O vermelho e o amarelo da delegação chinesa se mesclam na tela da TV com o reflexo do azul da lanterna giratória dos carros da polícia, que passam para lá e para cá
CHENGDU, China – Os freqüentadores do restaurante tibetano se mantêm impassíveis, sua mente imperscrutável, enquanto assistem desfilar as bandeiras e atletas que supostamente representam o “seu” país – a China, que ocupa militarmente o Tibete desde a Revolução Comunista de 1949.
Sobre o televisor, um pôster azulado mostra Mao Tsetung, o líder da revolução, caminhando alegremente entre dois tibetanos. No canto esquerdo da parede, uma foto do Dalai Lama, o líder espiritual do Tibete, vestido com as cores tradicionais do budismo, o amarelo e o vermelho, parece burlar-se do jogo de cores. A imensa maioria dos chineses nunca ouviu falar do Dalai Lama. Uma engenheira eletrônica de 24 anos me conta que só ficou sabendo de sua existência há dois anos, quando viajou para fora da China.
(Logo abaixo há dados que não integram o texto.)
/-- A read is answered: the words go to what waits for them. -/
def answered (a : StnAccess) (good : Bool) (ws : List Nat) (s : State) : State :=
  let w := if good then ws.headD 0 else 0
  match a.use with
  | .posted => s
  | .master id base n =>
    let s := presentRead w s
    if !good then s.fs F.CANE_STAT_SW_ERR 1
    else if 1 < n then holdWide id base true (ws.drop 1) s else s
  | .rolsal n base words => rolsalAnswer n base words good ws (s.when (!good) (fun s => s.fs F.CANE_STAT_SW_ERR 1))
  | .verifyCrc => if good then verifyWord true a.stn w s else s
  | .verifySlot => if good then verifyWord false a.stn w s else s
  | .cmdWord k i => accessWord k i (if good then some w else none) s
  | .collect num what entry => if good then collectWord num a.stn what entry w s else s
  | .stream check strm word => streamWord check strm word (if good then some w else none) s

/-- An access to a station that the network no longer reaches (R74, R587): a read answers 0, a write is discarded; SW_ERR is set. -/
def failAccess (a : StnAccess) (s : State) : State :=
  match a.use with
  | .rolsal n base words => rolsalAnswer n base words true (List.replicate words 0) (s.fs F.CANE_STAT_SW_ERR 1)
  | .verifyCrc => s
  | .verifySlot => s
  | .collect _ _ _ => s
  | .stream c strm w => streamWord c strm w none s
  | _ => answered a false [] (s.fs F.CANE_STAT_SW_ERR 1)

/-- Settle the accesses outstanding at, or waiting for, stations that are out of reach. -/
def settleAccesses (gone : Nat → Bool) (s : State) : State :=
  let l := (s.spine.reads ++ s.spine.readQ).filter (fun a => gone a.stn)
  let s := modSpine (fun p => { p with reads := p.reads.filter (fun a => !gone a.stn), readQ := p.readQ.filter (fun a => !gone a.stn) }) s
  l.foldl (fun s a => failAccess a s) (pumpAccess s.spine.readQ [] s)

/-- Stations out of reach are LOST to a stria read without their FENCE (R587). -/
def loseFences (gone : Nat → Bool) (s : State) : State :=
  match s.stria.running with
  | none => s
  | some r =>
    let left := r.left.filter (fun n => !gone n)
    if left.length = r.left.length then s
    else
      let r := { r with left := left, lost := true }
      let s := modStria (fun t => { t with running := some r }) s
      if left.isEmpty then afterRead (fencesDone r s) else s

/-- Everything that waits for stations out of reach is settled (R587). -/
def settleGone (gone : Nat → Bool) (s : State) : State := loseFences gone (loseCtrReads gone (settleAccesses gone s))

/-- A REGRD arrives whole at the spine. One of a rib that is DEGRADED or cut off, or that no read waits for, is discarded. -/
def execRegrdArrival (stn : Nat) (s : State) : Outcome State Fault Refusal := s.act fun s =>
  match takeAir stn 5 s with
  | none => ok s
  | some (m, s) =>
    if s.unreachable stn then ok s
    else match takeAccess stn (m.head % 256) s with
      | none => ok s
      | some (a, s) => ok (lehrRun (answered a (bitsOf m.head 8 2 == 0) m.words s))

/-- The bound of R74 on a read of w words, in CNCLK; a FAULT message queued ahead adds its 17 slots. -/
def State.readBound (s : State) (n w : Nat) : Nat :=
  match s.stnImage? n with
  | none => 0
  | some i =>
    let d := max 1 (i.slots.length * (16 - s.withholds n) / 16)
    let f := ((s.stn n).queued.filter (fun m => m.kind == 2)).length
    2 + 2 * i.t + 4 + 512 * ((257 + w + d - 1) / d + 1) + 512 * ((17 * f + d - 1) / d)

/-- A verification read has not been answered within its bound (R97 step 4). -/
def execSlotVerifyTimeout (stn : Nat) (s : State) : Outcome State Fault Refusal := s.act fun s =>
  let late (a : StnAccess) : Bool := a.stn == stn && (a.use == .verifyCrc || a.use == .verifySlot) &&
    decide (a.sent + s.readBound stn 1 < s.clk.cyc)
  if s.spine.reads.any late then
    let s := modSpine (fun p => { p with reads := p.reads.filter (fun a => !(a.stn == stn && (a.use == .verifyCrc || a.use == .verifySlot))) }) s
    ok (verifyFail stn s)
  else ok s
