-- ==== Sys2Proof/Machine/Dispatch.lean ====
section
/-! DEFINITION. The meaning of every command: one arm for each constructor, in the order of the opcode table. -/

namespace Sys2Proof.Machine

open Host (Outcome)
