-- ==== Sys2Proof/Machine/Step.lean ====
section
/-! DEFINITION. One step: the command at the front of the queue, or one CNCLK cycle where none waits (log entry 1). -/

namespace Sys2Proof.Machine

/-- The state with the command that a word spells at the front of its queue; unchanged where the word spells none. -/
def State.withFetchWord (s : State) (nbits w : Nat) : State :=
  match Sys2Proof.decodeTableWord nbits w with
  | some c => { s with pending := c :: s.pending }
  | none => s

/-- Take the command at the front and run it with the queue's rest; an empty queue is one CNCLK cycle. -/
def step (s : State) : Host.Outcome State Fault Refusal :=
  match s.pending with
  | c :: rest => exec c { s with pending := rest }
  | [] => .next (tick s)

end Sys2Proof.Machine
end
Mas sua imagem está em quase todas as lojas e restaurantes do bairro.
Este é meu terceiro dia em Chengdu, e é a primeira vez que vejo policiais. Todos parecem estar na Ximianqiao Hengjie (Rua da Ponte Onde se Lava o Rosto), a via principal do bairro tibetano de Chengdu, o maior da China (fora do Tibete, naturalmente), onde vivem cerca de 10 mil tibetanos. A entrada e a saída da rua são controladas por policiais armados de metralhadoras. A cada vez que se olha para a rua, vêem-se carros e motos da polícia, além de veículos típicos dos agentes de segurança à paisana, com as indisfarçáveis lanternas giratórias no teto. Enquanto minha intérprete e eu conversávamos com os tibetanos nas lojas, um policial parou sua viatura no meio da avenida, atrapalhando o tráfego, para observar-me. Eu caminhava, ele avançava. Eu parava, ele freava.
A polícia controla o bairro desde os protestos de março no Tibete pelo 49º aniversário da ocupação chinesa, duramente reprimidos. A partir de então, disse a dona de uma loja de roupas e artesanato do Tibete, tem sido praticamente impossível para os tibetanos que vivem no interior da província de Sichuan virem a Chengdu, a capital. Os turistas também desapareceram, com medo de atentados.
As autoridades chinesas anunciaram que estavam investigando quatro tibetanos suspeitos de transportar 200 quilos de explosivos para Chengdu, onde planejavam realizar atentados.
Estrangeiros só entram no Tibete em grupos com guias e autorização do governo chinês. Desde março, jornalistas estão proibidos de entrar. “Eles dizem que os estrangeiros apóiam o Dalai Lama”, comentou sorrindo a dona de outra loja. O separatismo tibetano, assim como o separatismo uigur (muçulmanos de origem túrquica do noroeste do país) é tabu na China. O Tibete e a Região Autônoma Uigur de Xinjiang somam 2,9 milhões de km² – 30% do território da China. Ambos são regiões estratégicas, com vastas fronteiras e minérios – sem falar no seu valor político e simbólico.
Assim como os uigures, os tibetanos são vistos com enorme desconfiança pela maioria han. Os taxistas de Chengdu não pegam passageiros tibetanos, e dizem que eles são “perigosos” e “ladrões”. É o mesmo que dizem sobre os uigures os taxistas hans de Ürümqi e Kashgar, em Xinjiang. A repressão de março – que deixou 20 mortos segundo as autoridades chinesas e 203 segundo o governo tibetano no exílio – foi seguida de protestos na Europa contra a passagem da tocha olímpica, e de manifestações pelo boicote aos Jogos de Pequim. Ontem, na cerimônia de abertura, repleta de chefes de Estado, tudo isso parecia distante – tão distante quanto o presumível sonho de independência dos tibetanos.